## [DESCRIPTION OF THE TASK]
Nothing but the lines from the one containing "unfold State.frameBell" to the end of the records below should be output, each exactly as written.

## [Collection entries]
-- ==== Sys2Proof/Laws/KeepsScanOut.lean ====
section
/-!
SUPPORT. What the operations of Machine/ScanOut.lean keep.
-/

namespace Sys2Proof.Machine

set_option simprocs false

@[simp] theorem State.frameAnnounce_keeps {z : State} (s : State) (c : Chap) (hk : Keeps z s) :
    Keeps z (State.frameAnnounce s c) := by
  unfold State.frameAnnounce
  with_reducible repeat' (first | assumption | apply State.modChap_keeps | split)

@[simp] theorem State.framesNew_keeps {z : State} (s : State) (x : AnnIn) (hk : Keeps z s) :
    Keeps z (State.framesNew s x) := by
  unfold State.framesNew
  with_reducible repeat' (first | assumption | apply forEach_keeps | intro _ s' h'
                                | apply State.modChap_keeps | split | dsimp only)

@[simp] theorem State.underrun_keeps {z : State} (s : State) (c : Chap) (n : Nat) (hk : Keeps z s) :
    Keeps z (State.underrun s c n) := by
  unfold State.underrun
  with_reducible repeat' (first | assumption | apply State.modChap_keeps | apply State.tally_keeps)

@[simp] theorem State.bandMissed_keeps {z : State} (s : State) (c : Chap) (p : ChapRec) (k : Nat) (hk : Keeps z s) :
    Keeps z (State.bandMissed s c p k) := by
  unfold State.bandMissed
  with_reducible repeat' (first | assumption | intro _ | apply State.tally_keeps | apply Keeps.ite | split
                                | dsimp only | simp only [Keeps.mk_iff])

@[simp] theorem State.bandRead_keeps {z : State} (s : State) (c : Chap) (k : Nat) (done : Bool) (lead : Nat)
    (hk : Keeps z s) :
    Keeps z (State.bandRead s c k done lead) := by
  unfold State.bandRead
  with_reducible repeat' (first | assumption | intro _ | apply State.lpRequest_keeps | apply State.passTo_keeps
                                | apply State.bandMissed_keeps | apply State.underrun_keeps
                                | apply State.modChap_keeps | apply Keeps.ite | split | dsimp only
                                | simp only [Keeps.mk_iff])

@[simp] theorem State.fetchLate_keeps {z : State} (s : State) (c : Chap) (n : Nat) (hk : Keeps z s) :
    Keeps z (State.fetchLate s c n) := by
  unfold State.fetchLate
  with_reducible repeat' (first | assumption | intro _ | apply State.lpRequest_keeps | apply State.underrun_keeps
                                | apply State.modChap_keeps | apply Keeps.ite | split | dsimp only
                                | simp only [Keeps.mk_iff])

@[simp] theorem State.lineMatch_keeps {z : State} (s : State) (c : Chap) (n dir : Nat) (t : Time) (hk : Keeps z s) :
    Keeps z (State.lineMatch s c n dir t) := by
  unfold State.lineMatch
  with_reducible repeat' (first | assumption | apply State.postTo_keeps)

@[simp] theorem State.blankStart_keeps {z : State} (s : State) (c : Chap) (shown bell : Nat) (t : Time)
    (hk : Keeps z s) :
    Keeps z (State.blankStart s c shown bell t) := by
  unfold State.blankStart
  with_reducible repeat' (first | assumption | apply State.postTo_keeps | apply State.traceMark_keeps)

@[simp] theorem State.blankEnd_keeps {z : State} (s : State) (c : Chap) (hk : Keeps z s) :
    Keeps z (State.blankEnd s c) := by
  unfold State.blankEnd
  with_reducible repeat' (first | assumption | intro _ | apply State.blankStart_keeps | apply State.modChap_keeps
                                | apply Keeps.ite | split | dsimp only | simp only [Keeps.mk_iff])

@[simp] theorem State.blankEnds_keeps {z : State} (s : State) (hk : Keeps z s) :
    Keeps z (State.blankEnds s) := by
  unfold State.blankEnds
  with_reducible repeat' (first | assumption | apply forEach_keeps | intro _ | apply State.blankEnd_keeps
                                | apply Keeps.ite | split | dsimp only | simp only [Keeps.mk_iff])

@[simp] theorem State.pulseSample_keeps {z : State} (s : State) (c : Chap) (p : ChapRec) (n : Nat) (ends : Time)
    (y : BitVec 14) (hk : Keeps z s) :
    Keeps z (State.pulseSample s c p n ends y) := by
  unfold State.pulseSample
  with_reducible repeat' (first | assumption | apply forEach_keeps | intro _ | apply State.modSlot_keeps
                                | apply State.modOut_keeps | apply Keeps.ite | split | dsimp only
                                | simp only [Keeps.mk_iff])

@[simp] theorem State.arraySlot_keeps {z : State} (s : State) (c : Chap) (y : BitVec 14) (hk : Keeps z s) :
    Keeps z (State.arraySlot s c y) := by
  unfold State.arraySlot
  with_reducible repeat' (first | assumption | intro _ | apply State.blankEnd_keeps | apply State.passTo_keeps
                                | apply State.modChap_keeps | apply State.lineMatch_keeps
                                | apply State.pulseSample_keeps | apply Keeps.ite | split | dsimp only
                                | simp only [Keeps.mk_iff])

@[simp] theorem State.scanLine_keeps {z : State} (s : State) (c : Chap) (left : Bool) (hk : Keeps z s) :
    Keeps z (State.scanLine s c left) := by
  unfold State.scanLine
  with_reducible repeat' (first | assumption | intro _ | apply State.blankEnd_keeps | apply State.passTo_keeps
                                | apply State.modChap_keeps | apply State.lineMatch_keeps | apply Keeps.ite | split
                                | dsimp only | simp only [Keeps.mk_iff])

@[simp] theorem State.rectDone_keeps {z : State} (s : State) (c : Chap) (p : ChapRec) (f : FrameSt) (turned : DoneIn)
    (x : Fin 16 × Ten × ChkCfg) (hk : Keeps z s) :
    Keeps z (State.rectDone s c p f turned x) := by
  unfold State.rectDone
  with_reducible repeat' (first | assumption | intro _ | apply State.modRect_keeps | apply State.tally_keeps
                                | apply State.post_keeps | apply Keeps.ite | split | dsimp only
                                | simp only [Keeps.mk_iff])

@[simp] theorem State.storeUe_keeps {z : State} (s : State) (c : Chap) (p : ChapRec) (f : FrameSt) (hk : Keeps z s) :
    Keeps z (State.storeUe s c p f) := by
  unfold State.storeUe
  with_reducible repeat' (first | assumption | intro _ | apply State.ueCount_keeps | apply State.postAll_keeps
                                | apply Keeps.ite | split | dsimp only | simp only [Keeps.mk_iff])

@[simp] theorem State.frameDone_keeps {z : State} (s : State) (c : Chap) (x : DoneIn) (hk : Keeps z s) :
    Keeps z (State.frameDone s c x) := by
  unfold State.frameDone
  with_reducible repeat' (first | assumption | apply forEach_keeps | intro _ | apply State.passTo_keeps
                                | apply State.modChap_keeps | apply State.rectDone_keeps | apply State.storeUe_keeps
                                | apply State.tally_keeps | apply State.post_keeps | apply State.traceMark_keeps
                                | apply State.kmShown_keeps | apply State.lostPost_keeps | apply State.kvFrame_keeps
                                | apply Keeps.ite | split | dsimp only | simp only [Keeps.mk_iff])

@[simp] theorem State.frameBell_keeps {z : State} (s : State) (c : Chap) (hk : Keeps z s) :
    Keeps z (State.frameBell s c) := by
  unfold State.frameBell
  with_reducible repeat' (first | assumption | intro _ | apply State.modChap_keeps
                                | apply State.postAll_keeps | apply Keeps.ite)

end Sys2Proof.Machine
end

## [YOUR SOLUTION]
  unfold State.frameBell
  with_reducible repeat' (first | assumption | intro _ | apply State.modChap_keeps
                                | apply State.postAll_keeps | apply Keeps.ite)

end Sys2Proof.Machine
end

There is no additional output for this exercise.